(Collected data)

== Segment start ==

/-- Distance to slow from speed s to speed w (R243). -/
def Lim.brake (l : Lim) (s w : Int) : Int :=
  let high := if s > l.vbrk then
      let m := max w l.vbrk
      fpDiv (fpMul s s - fpMul m m) (2 * l.d2)
    else 0
  let s1 := if s > l.vbrk then max w l.vbrk else s
  high + if s1 > w then fpDiv (fpMul s1 s1 - fpMul w w) (2 * l.d1) else 0

/-- The value's own width (R240): 64 bits, or 48 bits with 32 fraction bits, in two's complement. -/
def wrapTo (bits : Nat) (v : Int) : Int := toSigned bits (v % (2 ^ bits : Nat)).toNat

/-- The speed, direction and rest flag of one tick before the value moves (R243); none on arrival. A speed above a lowered v_max falls
at d2 and d1 and never by a step (R246). -/
def genSpeed (l : Lim) (g : GenSt) : Option (Int × Int × Bool × Nat) :=
  let e := g.tgt - g.x
  let sp : Int := |g.v|
  let dir := g.v.sign
  if dir ≠ 0 ∧ dir ≠ e.sign then
    let sp' := max (sp - l.dec sp) 0
    some (sp', (if sp' = 0 then 0 else dir), g.atRest, 3)
  else if sp ≤ l.vstop ∧ |e| ≤ l.vstop then none
  else if l.brake sp l.vstop + sp ≥ |e| then some (max (sp - l.dec sp) l.vstop, e.sign, g.atRest, 3)
  else if sp = 0 then some (if g.atRest then l.vstart else l.acc 0, e.sign, false, 1)
  else if sp > l.vmax then some (max (sp - l.dec sp) l.vmax, e.sign, g.atRest, 3)
  else
    let sp' := min (sp + l.acc sp) l.vmax
    some (sp', e.sign, g.atRest, if sp' > sp then 1 else 2)

/-- What a tick reports: an unplanned pass of the target, a re-plan. -/
structure GenOut where
  g : GenSt
  overshot : Bool
  replanned : Bool

/-- A generator at rest on a value. -/
def GenSt.rest (g : GenSt) (x tgt : Int) : GenSt :=
  { g with x := x, v := 0, tgt := tgt, atRest := true, mode := .run, fresh := false, planned := false, overshoot := false,
           phase := 0 }

/-- A stop that takes its stopping point as target (R247, R255, R261). -/
def GenSt.slow (g : GenSt) (l : Lim) (bits : Nat) : GenSt :=
  let sp := max (|g.v| - l.dec |g.v|) 0
  let x := wrapTo bits (g.x + g.v.sign * sp)
  if sp = 0 then g.rest g.x g.x else { g with x := x, v := g.v.sign * sp, phase := 3 }

/-- One tick (R243), with the re-planning of R245 and the passes of R246. `slow` says that the stop has no target of its own. -/
def GenSt.tick (g : GenSt) (lims : Lim) (bits : Nat) (slow : Bool) : GenOut :=
  let l := if g.mode = .emergency ∨ g.mode = .homeStop then lims.em else lims
  if slow then ⟨g.slow l bits, false, false⟩
  else
    let e := g.tgt - g.x
    let pass := if g.fresh then g.v ≠ 0 ∧ (e = 0 ∨ (g.v.sign = e.sign ∧ l.brake |g.v| l.vstop > |e|)) else g.planned
    let g1 := { g with fresh := false, planned := pass }
    match genSpeed l g1 with
    | none => ⟨g1.rest g.tgt g.tgt, false, g.fresh⟩
    | some (sp, dir, rest, ph) =>
      let v := dir * sp
      let x := wrapTo bits (g.x + v)
      let passed := dir ≠ 0 ∧ (g.tgt - x).sign = -dir ∧ e.sign ≠ -dir
      let ovr := decide passed && !g1.planned
      ⟨{ g1 with x := x, v := v, atRest := rest, phase := if v = 0 then 0 else ph, overshoot := g1.overshoot || ovr,
                 planned := g1.planned && !passed && v ≠ 0 }, ovr, g.fresh⟩

/-! ### Generators in the state -/

def State.gen (s : State) (g : Nat) : GenSt := s.prof.gen g

def State.setGen (s : State) (g : Nat) (x : GenSt) : State :=
  if g < 4 then { s with prof := { s.prof with pg := s.prof.pg.set g x } }
  else { s with prof := { s.prof with ag := s.prof.ag.set (g - 4) x } }

def State.updGen (s : State) (g : Nat) (f : GenSt → GenSt) : State := s.setGen g (f (s.gen g))

def State.axis (s : State) (a : Nat) : AxisSt := s.prof.axis.get a

def State.setAxis (s : State) (a : Nat) (x : AxisSt) : State := { s with prof := { s.prof with axis := s.prof.axis.set a x } }

def State.updAxis (s : State) (a : Nat) (f : AxisSt → AxisSt) : State := s.setAxis a (f (s.axis a))

/-- One generator's tick with its counters and event 0x4002 (R245, R246). -/
def State.tickGen (s : State) (g : Nat) (l : Lim) : State :=
  let x := s.gen g
  let slow := 4 ≤ g ∧ x.mode ≠ .run
  let r := x.tick l (if g < 4 then 64 else 80) slow
  let s := s.setGen g r.g
  let s := if r.replanned then s.inc 0x411 g else s
  if r.overshot then (s.inc 0x413 g).raise 0x4002 g 0 else s

/-- A new target (R245), which also replaces a stop that has none of its own; it clears an axis's stall flag (Table 9.11). -/
def State.retarget (s : State) (g : Nat) (tgt : Int) : State :=
  let s := s.updGen g fun x => { x with tgt := tgt, fresh := true, mode := if x.mode = .stop then .run else x.mode }
  if g < 4 then s else s.updAxis (g - 4) fun a => { a with stalled := false }

/-- An emergency stop (R247): event 0x4001, counted; one that finds its generator at rest on its emergency target completes at once. -/
def State.estop (s : State) (g : Nat) : State :=
  let x := s.gen g
  let done := x.v = 0 ∧ x.atRest ∧ (4 ≤ g ∨ x.x = 0)
  let s := s.setGen g (
    if done then x.rest x.x (if g < 4 then 0 else x.x)
    else if g < 4 then { x with tgt := 0, mode := .emergency, fresh := true }
    else { x with mode := .emergency })
  (s.inc 0x412 g).raise 0x4001 g 0

/-- An emergency target is no re-plan (R245, R247): its first tick judges the pass and counts nothing. -/
def State.tickRef (s : State) (c : Nat) : State :=
  let x := s.gen c
  let n := s.count 0x411 c
  let s := s.tickGen c (s.limits c)
  if x.mode = .emergency ∧ s.count 0x411 c ≠ n then
    { s with wcp := { s.wcp with counters := s.wcp.counters.set (key 0x411 c) n } }
  else s

/-- The channel's generator is released: it ramps while the channel is RUNNING or STOPPING (R241, R249). -/
def State.genRuns (s : State) (c : Nat) : Bool := (s.ch c).state == 2 || (s.ch c).state == 3

/-- Reference tick of a channel at a boundary, before r0 is latched (R240, R249). -/
def State.refTick (s : State) (c : Nat) : State := if s.genRuns c then s.tickRef c else s

/-- r0 of a channel (R240). -/
def State.r0 (s : State) (c : Nat) : Int := clampI (-32768) 32767 (rheDiv (s.gen c).x fpOne)

/-- A channel passed to STOPPED or FAULTED: value, speed and target 0 at once (Table 9.3). -/
def State.zeroGen (s : State) (c : Nat) : State := s.updGen c fun g => g.rest 0 0

/-! ### Axes: energising, bridges, set-points (R251 to R256) -/

/-- The actuator supply as the axis sees it: off where PD_ACT is gated (Table 1.7). -/
def State.actMv (s : State) : Nat := if s.sys.power = .p0 ∨ s.sys.power = .p1 then s.prof.supplyMv else 0

/-- Bridges drive (R251). -/
def State.bridgeOn (s : State) (a : Nat) : Bool := s.permit && (s.axis a).energised

/-- An axis is energised: its set-points ramp from zero ovr 2 ms (R255). -/
def State.energise (s : State) (a : Nat) : State :=
  s.updAxis a fun x =>
    if x.energised then x
    else { x with energised := true, since := s.now, restAt := s.now, unheld := false, oc := false, openA := false, openB := false, holding := false,
                  prevX := (s.gen (a + 4)).x }

/-- A run of the axis ends without its event: homing and calibration report 0x0105 (DESIGN CHOICE, log 9). -/
def State.endRuns (s : State) (a : Nat) : State :=
  let x := s.axis a
  let s := s.setAxis a { x with home := none, cal := none }
  let s := match x.home with
    | some r => if r.found then s else s.complete r.op 0x0105
    | none => s
  match x.cal with
  | some r => s.complete r.op 0x0105
  | none => s

/-- De-energising stops the bridges at once; the position is kept, the generator at rest where it stood (R255, Table 9.3). -/
def State.deenergise (s : State) (a : Nat) : State :=
  if (s.axis a).energised then
    let s := (s.endRuns a).updAxis a fun x => { x with energised := false, unheld := true, holding := false, run := 0, slip := 0, declared := false }
    s.updGen (a + 4) fun g => { g with v := 0, atRest := true, mode := .run, phase := 0, planned := false, overshoot := false,
                                       tgt := if g.mode = .run then g.tgt else g.x }
  else s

== Segment end ==

**Required work:**
Nothing but an exact copy of the lines from the start of the entries through the line containing "some (sp', e.sign, g.atRest, if" belongs in the response.

**Answer space:**
/-- Distance to slow from speed s to speed w (R243). -/
def Lim.brake (l : Lim) (s w : Int) : Int :=
  let high := if s > l.vbrk then
      let m := max w l.vbrk
      fpDiv (fpMul s s - fpMul m m) (2 * l.d2)
    else 0
  let s1 := if s > l.vbrk then max w l.vbrk else s
  high + if s1 > w then fpDiv (fpMul s1 s1 - fpMul w w) (2 * l.d1) else 0

/-- The value's own width (R240): 64 bits, or 48 bits with 32 fraction bits, in two's complement. -/
def wrapTo (bits : Nat) (v : Int) : Int := toSigned bits (v % (2 ^ bits : Nat)).toNat

/-- The speed, direction and rest flag of one tick before the value moves (R243); none on arrival. A speed above a lowered v_max falls
at d2 and d1 and never by a step (R246). -/
def genSpeed (l : Lim) (g : GenSt) : Option (Int × Int × Bool × Nat) :=
  let e := g.tgt - g.x
  let sp : Int := |g.v|
  let dir := g.v.sign
  if dir ≠ 0 ∧ dir ≠ e.sign then
    let sp' := max (sp - l.dec sp) 0
    some (sp', (if sp' = 0 then 0 else dir), g.atRest, 3)
  else if sp ≤ l.vstop ∧ |e| ≤ l.vstop then none
  else if l.brake sp l.vstop + sp ≥ |e| then some (max (sp - l.dec sp) l.vstop, e.sign, g.atRest, 3)
  else if sp = 0 then some (if g.atRest then l.vstart else l.acc 0, e.sign, false, 1)
  else if sp > l.vmax then some (max (sp - l.dec sp) l.vmax, e.sign, g.atRest, 3)
  else
    let sp' := min (sp + l.acc sp) l.vmax
    some (sp', e.sign, g.atRest, if sp' > sp then 1 else 2)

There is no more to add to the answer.